OpenNMT-tf with Ampere GPUs

Hello,

I’m testing a server with 2 RTX 3090 GPUs using a checkpoint from an ongoing training from another machine but I’m facing some performance issues. First, the number of source and target tokens processed is a bit lower than the numbers I get in a server with 2 RTX 2080 Ti GPUs. Then, after the next checkpoint is created, each step seems to be repeated, as if it runs twice in each GPU – for example, the log looks like this:

...
INFO:tensorflow:Step = 56800 ; steps/s = 0.64, source words/s = 18922, target words/s = 15357 ; Learning rate = 0.000262 ; Loss = 2.012340
INFO:tensorflow:Step = 56800 ; steps/s = 0.64, source words/s = 18922, target words/s = 15357 ; Learning rate = 0.000262 ; Loss = 2.012340
...

Batch size auto-tunes to ~7500.

Some specs:

Ubuntu 20.04
nvidia-driver: 460.32
CUDA 11
cudnn 8.05
OpenNNT-tf 2.15
Tensorflow 2.4.1

Any clues what could be wrong?

Hi,

On Ampere GPUs TensorFlow enables the new NVIDIA computation mode called “TensorFloat-32”. It’s possible this is causing unexpected performance results.

Are you able to edit OpenNMT-tf code? Can you try disabling TensorFloat-32?

In the Runner constructor, add the following line to disable TensorFloat-32:

tf.config.experimental.enable_tensor_float_32_execution(False)

The logging issue is probably unrelated. Are you using onmt-main?

Thanks for the input @guillaumekln ,

Thing is that I train with mixed precision. Is TF32 still used then?

Yes, I’m using onmt-main, here is the full training command:

CUDA_VISIBLE_DEVICES=0,1 onmt-main --model config/CustomTF.py --auto_config --config config/train.yml --mixed_precision train --with_eval --num_gpus 2 &>> train.log &

In that case TF32 is probably not used. At least this is my expectation, I did not try Ampere GPUs yet.

Are you comparing the same model on the 3090 and 2080 Ti? In particular, is it the same vocabulary size?

Yes, I’m using the exact same data files, vocabs, settings. I just continue training from a checkpoint and compare training performance with the 2080 Ti.
I also tried to use only one GPU, just in case there are sync issues, but throughput is the same…

I read somewhere that complete support for Ampere GPUs was actually added in CUDA 11.1, which unfortunately is not compatible with TensorFlow 2.4.1.

Edit: Disabling TF32 has no change in performance, so probably it is not used in mixed precision.

Did you check the GPU usage with nvidia-smi?
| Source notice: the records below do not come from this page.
-- ==== Sys2Proof/Machine/NeighbourCommands.lean ====
section
/-! DEFINITION. The meanings of the neighbour unit's commands (08). -/

namespace Sys2Proof.Machine

/-- The notice timer expires: a FILL NOTICE is offered whatever the comparison gives (R150). -/
def Node.noticeExpiry (n : Node) : Node :=
  match n.neighbour.phase, n.neighbour.timer with
  | .active, some t => (n.reach t).offerNotice
  | _, _ => n

/-- NOTICE_TIMER_EXPIRY (R150). -/
def execNoticeTimerExpiry (dt : Nat) (s : State) : Host.Outcome State Fault Refusal :=
  s.perform dt (fun n => n.whenStation Node.noticeExpiry)

/-- A heard FILL NOTICE (R152): discarded when its payload fails the check, else into the table. -/
def Node.hearNotice (n : Node) (r : Received) : Node :=
  match viewOf r.telegram r.endedAt with
  | none => n
  | some v => n.withNeighbour { n.neighbour with views := enterView v n.neighbour.views }

/-- FILL_NOTICE (R152). -/
def execFillNotice (dt : Nat) (s : State) : Host.Outcome State Fault Refusal :=
  s.perform dt (fun n => n.whenStation (fun n => n.taking .fillNotice Node.hearNotice))

/-- The view heard longest ago reaches 6 h and is removed (R153). -/
def Node.viewExpiry (n : Node) : Node :=
  match earliestView n.neighbour.views with
  | none => n
  | some v =>
    let n := n.reach (v.heardAt + viewLength)
    n.withNeighbour { n.neighbour with views := withoutView v.address n.neighbour.views }

/-- VIEW_ENTRY_EXPIRY (R153). -/
def execViewEntryExpiry (dt : Nat) (s : State) : Host.Outcome State Fault Refusal :=
  s.perform dt (fun n => n.whenStation Node.viewExpiry)

/-- A heard REDIRECT NOTICE (R156): discarded for another fraction, else its card enters or refreshes the list. Card
number, fraction (12.1). -/
def Node.hearRedirect (n : Node) (r : Received) : Node :=
  if field r.telegram.payload 4 1 = n.control.settings.fraction.code then
    n.withNeighbour { n.neighbour with
      expected := enterExpected (BitVec.ofNat 32 (field r.telegram.payload 0 4)) r.endedAt n.neighbour.expected }
  else n

/-- REDIRECT_NOTICE (R156). -/
def execRedirectNotice (dt : Nat) (s : State) : Host.Outcome State Fault Refusal :=
  s.perform dt (fun n => n.whenStation (fun n => n.taking .redirectNotice Node.hearRedirect))

/-- The oldest expected card's 15 min run out (R157). -/
def Node.expectExpiry (n : Node) : Node :=
  match n.neighbour.expected with
  | [] => n
  | e :: rest =>
    let n := n.reach (e.enteredAt + expectLength)
    n.withNeighbour { n.neighbour with expected := rest }

/-- EXPECT_ENTRY_EXPIRY (R157). -/
def execExpectEntryExpiry (dt : Nat) (s : State) : Host.Outcome State Fault Refusal :=
  s.perform dt (fun n => n.whenStation Node.expectExpiry)

end Sys2Proof.Machine
end

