-- ==== Sys2Proof/Machine/SoundingCommands.lean ====
section
/-! DEFINITION. The meanings of the sounding commands (01): the request, the ping slots, the end of a sounding and the
periodic timer. -/

namespace Sys2Proof.Machine

/-- The due time of the request is reached (R21). -/
def Node.soundingDue (n : Node) (reading : Option Int) : Node :=
  match n.sounding.request with
  | none => n
  | some r => if n.sounding.phase = .waiting then (n.reach r.due).trySounding reading else n

/-- SOUNDING_DUE (R21, R3, R4). -/
def execSoundingDue (dt : Nat) (reading : Option Int) (s : State) : Host.Outcome State Fault Refusal :=
  s.perform dt (fun n => n.whenStation (fun n => n.soundingDue reading))

/-- The sounding in flight is otherwise. -/
def Node.withFlight (n : Node) (f : Flight) : Node := n.withSounding { n.sounding with flight := some f }

/-- The slots that have begun. -/
def Flight.slotsBegun (f : Flight) : Nat := f.results.length + (if f.slot.isSome then 1 else 0)

/-- The results with that of the slot under way (R3, R6). -/
def Flight.allResults (f : Flight) : List (Option Nat) :=
  f.results ++ (match f.slot with | some s => [s.echo] | none => [])

/-- The next slot begins (R6): slot k starts (k − 1) × 60 ms after the first burst, and the transmit output is driven. -/
def Node.startSlot (n : Node) (f : Flight) : Node :=
  if f.slotsBegun < n.control.settings.pingCount then
    let n := match f.firstBurst with
      | none => n
      | some t => n.reach (t + f.slotsBegun * pingSlotLength)
    n.withFlight { f with
      results := f.allResults
      firstBurst := some (f.firstBurst.getD n.now)
      slot := some ⟨n.now, true, .blanking, none⟩ }
  else n

/-- PING_SLOT_START (R5, R6). -/
def execPingSlotStart (dt : Nat) (s : State) : Host.Outcome State Fault Refusal :=
  s.perform dt (fun n => n.whenStation (fun n =>
    match n.sounding.flight with
    | none => n
    | some f => n.startSlot f))

/-- What an event does to the ping slot under way. -/
def Node.atSlot (n : Node) (f : Node → Flight → PingSlot → Node) : Node :=
  match n.sounding.flight with
  | none => n
  | some fl =>
    match fl.slot with
    | none => n
    | some sl => f n fl sl

/-- The burst time ends: the transmit output is released (R5). -/
def Node.burstEnd (n : Node) (f : Flight) (sl : PingSlot) : Node :=
  if sl.driving then
    (n.reach (sl.began + burstLength)).withFlight { f with slot := some { sl with driving := false } }
  else n

/-- BURST_END (R5). -/
def execBurstEnd (dt : Nat) (s : State) : Host.Outcome State Fault Refusal :=
  s.perform dt (fun n => n.whenStation (fun n => n.atSlot Node.burstEnd))

/-- The blanking time ends: the echo input is watched (R5). -/
def Node.blankingEnd (n : Node) (f : Flight) (sl : PingSlot) : Node :=
  if sl.watch = .blanking then
    (n.reach (sl.began + n.control.settings.blanking)).withFlight { f with slot := some { sl with watch := .watching } }
  else n

/-- BLANKING_END (R5). -/
def execBlankingEnd (dt : Nat) (s : State) : Host.Outcome State Fault Refusal :=
  s.perform dt (fun n => n.whenStation (fun n => n.atSlot Node.blankingEnd))

/-- An edge of the echo input: the first in the window, up to 24,000 µs inclusive, gives the ping result (R5). -/
def Node.echoEdge (n : Node) (f : Flight) (sl : PingSlot) : Node :=
  if sl.watch = .watching ∧ n.now - sl.began ≤ longestEcho then
    n.withFlight { f with slot := some { sl with watch := .over, echo := some (n.now - sl.began) } }
  else n

/-- ECHO_EDGE (R5). -/
def execEchoEdge (dt : Nat) (s : State) : Host.Outcome State Fault Refusal :=
  s.perform dt (fun n => n.whenStation (fun n => n.atSlot Node.echoEdge))

/-- 24,000 µs have passed without an edge: the ping result is NONE (R5). -/
def Node.windowEnd (n : Node) (f : Flight) (sl : PingSlot) : Node :=
  if sl.watch = .watching then
    (n.reach (sl.began + longestEcho)).withFlight { f with slot := some { sl with watch := .over, echo := none } }
  else n

/-- PING_WINDOW_END (R5). -/
def execPingWindowEnd (dt : Nat) (s : State) : Host.Outcome State Fault Refusal :=
  s.perform dt (fun n => n.whenStation (fun n => n.atSlot Node.windowEnd))

/-- The evaluation is taken (R12, R13). -/
def Node.takeEvaluation (n : Node) (repeated : Bool) (e : Evaluation) : Node :=
  match e with
  | .failed => n.soundingFailed
  | .used median fill unsteady => n.soundingUsed repeated median fill unsteady

/-- The end of a sounding with a result is passed on (R14): the first sounding ended, raising is evaluated, and the
trigger. -/
def Node.passResult (n : Node) : Node :=
  (((n.withHatch { n.hatch with firstSounding := true }).evaluateStart).raiseCall).pressTrigger

/-- The last slot ends P × 60 ms after the first burst, and the sounding is evaluated (R6, R7). -/
def Node.soundingEnd (n : Node) : Node :=
  match n.sounding.flight with
  | none => n
  | some f =>
    match f.firstBurst with
    | none => n
    | some t =>
      if f.slotsBegun = n.control.settings.pingCount then
        let n := n.reach (t + n.control.settings.pingCount * pingSlotLength)
        (n.takeEvaluation f.repeats (evaluateSounding n.control.settings f.temperature f.allResults)).passResult
      else n

/-- SOUNDING_END (R6 to R14). -/
def execSoundingEnd (dt : Nat) (s : State) : Host.Outcome State Fault Refusal :=
  s.perform dt (fun n => n.whenStation Node.soundingEnd)

/-- The periodic timer expires: it stops and arms a request due at once (R20). -/
def Node.periodicExpiry (n : Node) : Node :=
  match n.sounding.periodic with
  | none => n
  | some t =>
    let n := n.reach t
    (n.withSounding { n.sounding with periodic := none }).armSounding 0

/-- PERIODIC_TIMER_EXPIRY (R20). -/
def execPeriodicTimerExpiry (dt : Nat) (s : State) : Host.Outcome State Fault Refusal :=
  s.perform dt (fun n => n.whenStation Node.periodicExpiry)

end Sys2Proof.Machine
end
Does it look like the GPUs are fully used?

Yes, I checked and the utilization is erratic, ranging from 99% all the way down to 0% --the cards don’t stay at 0% for long, but this is definitely not a normal utilization pattern.

It seems the TensorFlow Docker images built by NVIDIA are using CUDA 11.1: NVIDIA NGC

You could try installing and running OpenNMT-tf within the following Docker image:

nvcr.io/nvidia/tensorflow:20.12-tf2-py3

Unfortunately I can’t test the docker now as I have exchanged the server for another one with a bunch of 2080 Tis.

I think starting from 11.2, this terrible situation with CUDA incompatibilities between minor versions will stop.

Hello panosk,

I know this post is 1 year old, but I’m facing the same problem with RTX 3090. I was wondering if you figured out a solution to improve the performance?

Best regards,
Samuel

Hello,

I haven’t used an RTX 3090 since then, but maybe your issue is related to this post: Cannot scale well with multiple GPUs

Thanks for the info,

Turned out that I was not using the card efficiently. I’m fine tuning my setting to use it at 100% capacity where before I was at 30%…!

Best regards
Samuel